I recently was invited to write a chapter for a book of essays on the 50th anniversary of the Kerner Commission report. The Kerner Commission was created by President Lyndon B. Johnson in response to an outbreak of civil rebellions concentrated in urban districts. Its report, published in 1968, highlighted racism, segregation, and police brutality. My chapter on education focused on the arc of desegregation that was led by a determined U.S. Office of Education and the federal judiciary, followed by the abandonment of desegregation by the federal courts.

This article traces the erosion of desegregation to the present..

I have often thought that the one big chance we had to stem the tide of resegregation in our society occurred in 2009. Congress reacted to the economic meltdown of 2008 by allocating $100 billion to the U.S. Department of Education. $95 million was allotted to states to keep their public schools functioning. $5 billion was set aside (of the $100 billion) as discretionary funding for Secretary of Education Arne Duncan to use as he saw fit to advance reform.
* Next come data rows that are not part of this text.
-- ==== Sys2Proof/Laws/State.lean ====
section
/-! SUPPORT. What each update of the state leaves in each of its fields, and what each part reads as
after it. -/
namespace Sys2Proof.Machine

variable (s : State)

/-! ### setCore -/

@[simp] theorem State.setCore_pending (c : Nat) (x : Core) : (s.setCore c x).pending = s.pending := rfl
@[simp] theorem State.setCore_freeCtr (c : Nat) (x : Core) : (s.setCore c x).freeCtr = s.freeCtr := rfl
@[simp] theorem State.setCore_out (c : Nat) (x : Core) : (s.setCore c x).out = s.out := rfl
@[simp] theorem State.setCore_deviceTime (c : Nat) (x : Core) : (s.setCore c x).deviceTime
    = s.deviceTime := rfl
@[simp] theorem State.setCore_slewAhead (c : Nat) (x : Core) : (s.setCore c x).slewAhead
    = s.slewAhead := rfl
@[simp] theorem State.setCore_slewBack (c : Nat) (x : Core) : (s.setCore c x).slewBack = s.slewBack := rfl
@[simp] theorem State.setCore_slewPhase (c : Nat) (x : Core) : (s.setCore c x).slewPhase
    = s.slewPhase := rfl
@[simp] theorem State.setCore_tileTime (c : Nat) (x : Core) : (s.setCore c x).tileTime = s.tileTime := rfl
@[simp] theorem State.setCore_tileTimeAt (c : Nat) (x : Core) : (s.setCore c x).tileTimeAt
    = s.tileTimeAt := rfl
@[simp] theorem State.setCore_lifecycle (c : Nat) (x : Core) : (s.setCore c x).lifecycle
    = s.lifecycle := rfl
@[simp] theorem State.setCore_tiles (c : Nat) (x : Core) : (s.setCore c x).tiles = s.tiles := rfl
@[simp] theorem State.setCore_cores (c : Nat) (x : Core) : (s.setCore c x).cores
    = Tab.set s.cores c x := rfl
@[simp] theorem State.setCore_slots (c : Nat) (x : Core) : (s.setCore c x).slots = s.slots := rfl
@[simp] theorem State.setCore_mem (c : Nat) (x : Core) : (s.setCore c x).mem = s.mem := rfl
@[simp] theorem State.setCore_priv (c : Nat) (x : Core) : (s.setCore c x).priv = s.priv := rfl
@[simp] theorem State.setCore_tierPz (c : Nat) (x : Core) : (s.setCore c x).tierPz = s.tierPz := rfl
@[simp] theorem State.setCore_spadPz (c : Nat) (x : Core) : (s.setCore c x).spadPz = s.spadPz := rfl
@[simp] theorem State.setCore_acmPz (c : Nat) (x : Core) : (s.setCore c x).acmPz = s.acmPz := rfl
@[simp] theorem State.setCore_privPz (c : Nat) (x : Core) : (s.setCore c x).privPz = s.privPz := rfl
@[simp] theorem State.setCore_poison (c : Nat) (x : Core) : (s.setCore c x).poison = s.poison := rfl
@[simp] theorem State.setCore_scrambled (c : Nat) (x : Core) : (s.setCore c x).scrambled
    = s.scrambled := rfl
@[simp] theorem State.setCore_retired (c : Nat) (x : Core) : (s.setCore c x).retired = s.retired := rfl
@[simp] theorem State.setCore_retireMark (c : Nat) (x : Core) : (s.setCore c x).retireMark
    = s.retireMark := rfl
@[simp] theorem State.setCore_caches (c : Nat) (x : Core) : (s.setCore c x).caches = s.caches := rfl
@[simp] theorem State.setCore_channels (c : Nat) (x : Core) : (s.setCore c x).channels = s.channels := rfl
@[simp] theorem State.setCore_ctxs (c : Nat) (x : Core) : (s.setCore c x).ctxs = s.ctxs := rfl
@[simp] theorem State.setCore_queues (c : Nat) (x : Core) : (s.setCore c x).queues = s.queues := rfl
@[simp] theorem State.setCore_fetchCtr (c : Nat) (x : Core) : (s.setCore c x).fetchCtr = s.fetchCtr := rfl
@[simp] theorem State.setCore_delash (c : Nat) (x : Core) : (s.setCore c x).delash = s.delash := rfl
@[simp] theorem State.setCore_plumb (c : Nat) (x : Core) : (s.setCore c x).plumb = s.plumb := rfl
@[simp] theorem State.setCore_engines (c : Nat) (x : Core) : (s.setCore c x).engines = s.engines := rfl
@[simp] theorem State.setCore_replay (c : Nat) (x : Core) : (s.setCore c x).replay = s.replay := rfl
@[simp] theorem State.setCore_net (c : Nat) (x : Core) : (s.setCore c x).net = s.net := rfl
@[simp] theorem State.setCore_fabric (c : Nat) (x : Core) : (s.setCore c x).fabric = s.fabric := rfl
@[simp] theorem State.setCore_phys (c : Nat) (x : Core) : (s.setCore c x).phys = s.phys := rfl
@[simp] theorem State.setCore_sectors (c : Nat) (x : Core) : (s.setCore c x).sectors = s.sectors := rfl
@[simp] theorem State.setCore_xchk (c : Nat) (x : Core) : (s.setCore c x).xchk = s.xchk := rfl
@[simp] theorem State.setCore_faults (c : Nat) (x : Core) : (s.setCore c x).faults = s.faults := rfl
@[simp] theorem State.setCore_flash (c : Nat) (x : Core) : (s.setCore c x).flash = s.flash := rfl
@[simp] theorem State.setCore_boot (c : Nat) (x : Core) : (s.setCore c x).boot = s.boot := rfl
@[simp] theorem State.setCore_power (c : Nat) (x : Core) : (s.setCore c x).power = s.power := rfl
@[simp] theorem State.setCore_tile (c : Nat) (x : Core) (t₁ : Nat) : (s.setCore c x).tile t₁
    = s.tile t₁ := rfl
@[simp] theorem State.setCore_ctx (c : Nat) (x : Core) (k₁ : Nat) : (s.setCore c x).ctx k₁ = s.ctx k₁ := rfl
@[simp] theorem State.setCore_sector (c : Nat) (x : Core) (n₁ : Nat) : (s.setCore c x).sector n₁
    = s.sector n₁ := rfl
@[simp] theorem State.setCore_queue (c : Nat) (x : Core) (f₁ j₁ : Nat) : (s.setCore c x).queue f₁ j₁
    = s.queue f₁ j₁ := rfl
@[simp] theorem State.setCore_port (c : Nat) (x : Core) (p₁ : Nat) : (s.setCore c x).port p₁
    = s.port p₁ := rfl
@[simp] theorem State.setCore_engine (c : Nat) (x : Core) (e₁ : Nat) : (s.setCore c x).engine e₁
    = s.engine e₁ := rfl
@[simp] theorem State.setCore_mailbox (c : Nat) (x : Core) (f₁ : Nat) : (s.setCore c x).mailbox f₁
    = s.mailbox f₁ := rfl
@[simp] theorem State.setCore_channel (c : Nat) (x : Core) (n₁ : Nat) : (s.setCore c x).channel n₁
    = s.channel n₁ := rfl
@[simp] theorem State.setCore_phy (c : Nat) (x : Core) (p₁ : Nat) : (s.setCore c x).phy p₁ = s.phy p₁ := rfl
Duncan decided to double down on the carrot-and-stick approach of No Child Left Behind. His Race to the Top program made standardized testing even more consequential than NCLB. If scores were low, he believed that teachers must be held responsible, blamed, named, and shamed. If scores were low, he wanted schools to close. He wanted teachers and principals fired. He wanted more charter schools. He wanted everyone evaluated by test scores. We now know that NCLB and Race to the Top failed. Many children, the same children, are still left behind. We did not reach “the Top.”
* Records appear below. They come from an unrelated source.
-- ==== Sys2Proof/Tests/Slice0.lean ====
section
/-! SUPPORT. Small tests: an operand out of range is refused by `Instr.wf`, and the spec's own worked
examples come out as the spec says. The expected values are the spec's. -/
open Sys2Proof Sys2Proof.Machine
namespace Sys2Proof.Tests

/-! ### Ill-formed commands -/

theorem test_wf_flit_length : (Instr.flit 0 [0]).wf = false := by decide
theorem test_wf_link_packet_len : (Instr.linkPacketReceive 0 { len := 1 }).wf = false := by decide
theorem test_wf_link_packet_size :
    (Instr.linkPacketReceive 0 { len := 513, payload := List.replicate 513 0 }).wf = false := by decide +kernel
theorem test_wf_bulk_bytes : (Instr.atomicReq { bytes := 4, data := [0] }).wf = false := by decide
theorem test_wf_bulk_size :
    (Instr.atomicReq { bytes := 600, data := List.replicate 600 0 }).wf = false := by decide +kernel
theorem test_wf_store_addr : (Instr.sectorStoreRequest { ctx := 0, gen := 0, addr := 2 ^ 48, len := 8 }).wf = false := by
  decide
theorem test_wf_store_len : (Instr.sectorStoreRequest { ctx := 0, gen := 0, addr := 0, len := 513 }).wf = false := by
  decide
theorem test_wf_store_data :
    (Instr.sectorStoreRequest { ctx := 0, gen := 0, addr := 0, data := some (List.replicate 513 0) }).wf = false := by
  decide +kernel
theorem test_wf_patrol_line : (Instr.patrolScrub (2 ^ 41) .clean).wf = false := by decide
theorem test_wf_repair_granule : (Instr.rowRepair 0 (2 ^ 27) true).wf = false := by decide
theorem test_wf_zero_granule : (Instr.backgroundZeroGranule (2 ^ 36)).wf = false := by decide
theorem test_wf_zero_unit : (Instr.backgroundZeroTile 0 (.spad 3072)).wf = false := by decide
theorem test_wf_col_data :
    (Instr.colData 0 { len := 1 } { group := 0, rank := 0, seq := 0, digest := 0 }).wf = false := by decide
theorem test_wf_codeword : (Instr.codeword 0 0 { units := [] }).wf = false ∧
    (Instr.codeword 0 0 { units := List.replicate 10 (false, [0]) }).wf = false := by decide
theorem test_wf_bar2_read : (Instr.bar2Read 0 0 0).wf = false ∧ (Instr.bar2Read 0 0 4097).wf = false := by decide
theorem test_wf_bar2_write : (Instr.bar2Write 0 0 []).wf = false := by decide
theorem test_wf_smbus_block : (Instr.smbusBlockWrite 0 0 (List.replicate 33 0) none 0).wf = false := by decide
theorem test_wf_mctp : (Instr.mctpMessage (List.replicate 257 0)).wf = false := by decide +kernel
theorem test_wf_descriptor : (Instr.descriptorFetch 0 0 []).wf = false := by decide
theorem test_wf_bcnt : (Instr.tilBcntWrite .net 0 0 true 0 (2 ^ 32)).wf = false := by decide
theorem test_wf_bist : (Instr.diagBistRun .bmc [0, 0, 0, 0, 0]).wf = false := by decide

/-! ### Worked examples of the spec -/

/-- 02, cancellation between large partial sums, EXACT with A = 0: 7 × 2⁻¹¹ is 7 × 2⁷⁷ units, no flag. -/
theorem test_exact_cancellation :
    exactTerm 0 0 (termAdd (.num 200704 0) (termAdd (.num 14 (-12)) (.num (-200704) 0)))
      = (BitVec.ofNat 128 (7 * 2 ^ 77), {}) := by decide +kernel

/-- 02, the same: ACM.STORE to FP32 writes 0x3B60_0000. -/
theorem test_exact_cancellation_store :
    toFloat fmtFP32 .rne (elemValue 1 0 (BitVec.ofNat 128 (7 * 2 ^ 77))) = (0x3B600000, false) := by decide +kernel

/-- 02, the same in GROUP16 mode: all fourteen small terms are lost. -/
theorem test_group16_cancellation :
    (pairwise ((0x48440000 : Word) :: List.replicate 14 0x39800000 ++ [0xC8440000])).v = 0 := by decide +kernel

/-- 02 Table 2.10: the compensated steps; the exact sum 2⁻⁴ remains. -/
theorem test_table_2_10 :
    let s1 := compStep 0 0 { v := 0x49800000 }
    let s2 := compStep s1.1.v s1.2 { v := 0x3D000000 }
    let s3 := compStep s2.1.v s2.2 { v := 0x3D000000 }
    let s4 := compStep s3.1.v s3.2 { v := 0xC9800000 }
    s2.2 = 0xBD000000 ∧ s3.1.v = 0x49800000 ∧ s3.2 = 0xBD800000 ∧ s4.1.v = 0x3D800000 ∧ s4.2 = 0 := by
  decide +kernel

/-- 02, after R70: TREE on the same partials gives 0. -/
theorem test_tree_cancellation :
    (treeGo [] { v := 0 } [{ v := 0x49800000 }, { v := 0x3D000000 }, { v := 0x3D000000 }, { v := 0xC9800000 }]).v = 0 := by
  decide +kernel

/-- 02 Table 2.11: the exact sum of the three products is 2.75 = 11 × 2⁻². -/
theorem test_table_2_11_products :
    exactTerm 0 0 (termAdd (termAdd (termMul (decodeFloat fmtE4M3 0x3C) (decodeFloat fmtE4M3 0x40))
        (termMul (decodeFloat fmtE4M3 0xAC) (decodeFloat fmtE4M3 0x44)))
        (termMul (decodeFloat fmtE4M3 0x7E) (decodeFloat fmtE4M3 0x01)))
      = (BitVec.ofNat 128 (11 * 2 ^ 86), {}) := by decide +kernel

/-- 02, one MX block: 11 × 2⁻³ added to a zeroed element with A = 0 leaves 0x16 × 16²¹, no flag. -/
theorem test_mx_block :
    exactTerm 0 0 (.num 11 (-3)) = (0x00000000016000000000000000000000#128, {}) := by decide +kernel

/-- 02, the same with A = 80: the lone product 2⁻¹⁹ rounds to zero and sets INEXACT. -/
theorem test_mx_block_high_anchor : exactTerm 80 0 (.num 1 (-19)) = (0, { inexact := true }) := by decide +kernel

/-- 02, the same with A = -48: +SAT and OVERRANGE, and ACM.STORE to E4M3 writes 0x01 with CVT_SAT clear. -/
theorem test_mx_block_low_anchor :
    exactTerm (-48) 0 (.num 11 (-3)) = (BitVec.ofInt 128 (2 ^ 127 - 1), { ovr := true }) ∧
      toFloat fmtE4M3 .rne (elemValue 1 (-48) (BitVec.ofInt 128 (2 ^ 127 - 1))) = (0x01, false) := by decide +kernel

/-- 01, after R20: physical tile (14, 9) lies in sector 6 at (2, 3); logical tile 200 belongs to sector 6. -/
theorem test_tile_14_9 :
    sectorOfPhys (physAt 14 9) = 6 ∧ localOfPhys (physAt 14 9) = 3 * 6 + 2 ∧ sectorOfTile 200 = 6 ∧
      tileOf 3205 = 200 := by decide

/-- 01, after R40: tier-1 address 0x0020_0000_0000 is homed on sector 7, 2 GiB into its range. -/
theorem test_home_example :
    base.homeSector 0x002000000000 = 7 ∧ base.homeOffset 0x002000000000 = 2 * 2 ^ 30 := by decide +kernel

/-- 09, after R336: the header of DEV_IDENTIFY as first command of a mailbox is taken. -/
theorem test_dev_identify :
    base.checkRequest (.mailbox 0) (fit 256 [1, 1, 0, 0, 1, 0, 0, 0, 0, 0, 0, 0, 0, 0, 0, 0]) = none := by decide +kernel

/-- 11 Table 11.9: tile (14, 9) is the hottest, and the checker, tile (15, 6), takes over from it. -/
theorem test_table_11_9 :
    let tl := fun (c : CadState) (d t : Nat) => { cad := c, drift := BitVec.ofNat 8 d, tempLog := [(0, t)], visited := true : Phys }
    let no : List (Nat × Option Phys) := (List.range 576).map fun p => (p, some (tl .factoryBad 0 0))
    let ph := [(physAt 15 7, tl .good 9 80), (physAt 14 8, tl .good 12 78), (physAt 14 9, tl .good 15 71),
      (physAt 15 6, { tl .lehr 6 52 with checker := true }), (physAt 15 11, tl .spare 7 49),
      (physAt 17 11, { tl .spare 5 50 with marginOnly := true })].foldl (fun l x => Tab.set l x.1 (some x.2)) no
    let s : State := { base with phys := ph }
    s.highest ((physOfSector 6).filter fun p => (s.phy p).cad == .good) = some (physAt 14 9) ∧
      s.takeover 6 = some (physAt 15 6) := by decide +kernel

/-- 12 Tables 12.11, 12.12, R444: without consent tile 3's entry is WITHHELD with LENGTH 0, at 0x1_0000 + 3 x 0x7_0000;
a part of a module with tier-2 has 32 tiles, the controller, 2 engines, the sync node, the fence agent and 9 channels. -/
theorem test_dump_withheld :
    let d : Dump := { num := 7, sectors := [3], cause := 0x0301, cls := 3, time := 5, ctxs := [0xFF], gens := [0],
                      consent := [false], tier2 := true, faultSeq := 1, stamp := 0 }
    (d.units 0)[3]? = some { kind := 1, status := 2, unit := 3, offset := 0x160000, length := 0 } ∧
      (d.units 0).length = 46 := by decide +kernel

/-- 13 R460: with WAVE_GAP_MS 2, no wave begins 1 ms after the wave before; one begins 2 ms after it. -/
theorem test_wave_gap :
    let s := fun (t : Nat) => { base with deviceTime := BitVec.ofNat 64 t, boot := { base.boot with waveAt := some 0 } : State }
    (s 1000000).waveOpen = false ∧ (s 2000000).waveOpen = true := by decide +kernel

end Sys2Proof.Tests
end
What if Duncan had used that $5 billion to offer a competition for states that came up with actionable plans for desegregation. New district lines, new zoning patterns, whatever would achieve the result of more actual integration. That $5 billion might have reversed the tide of resegregation. It might have changed the face of our society. But it didn’t happen.

This is a dream deferred. But it should not die, not even in the age of Trumpism.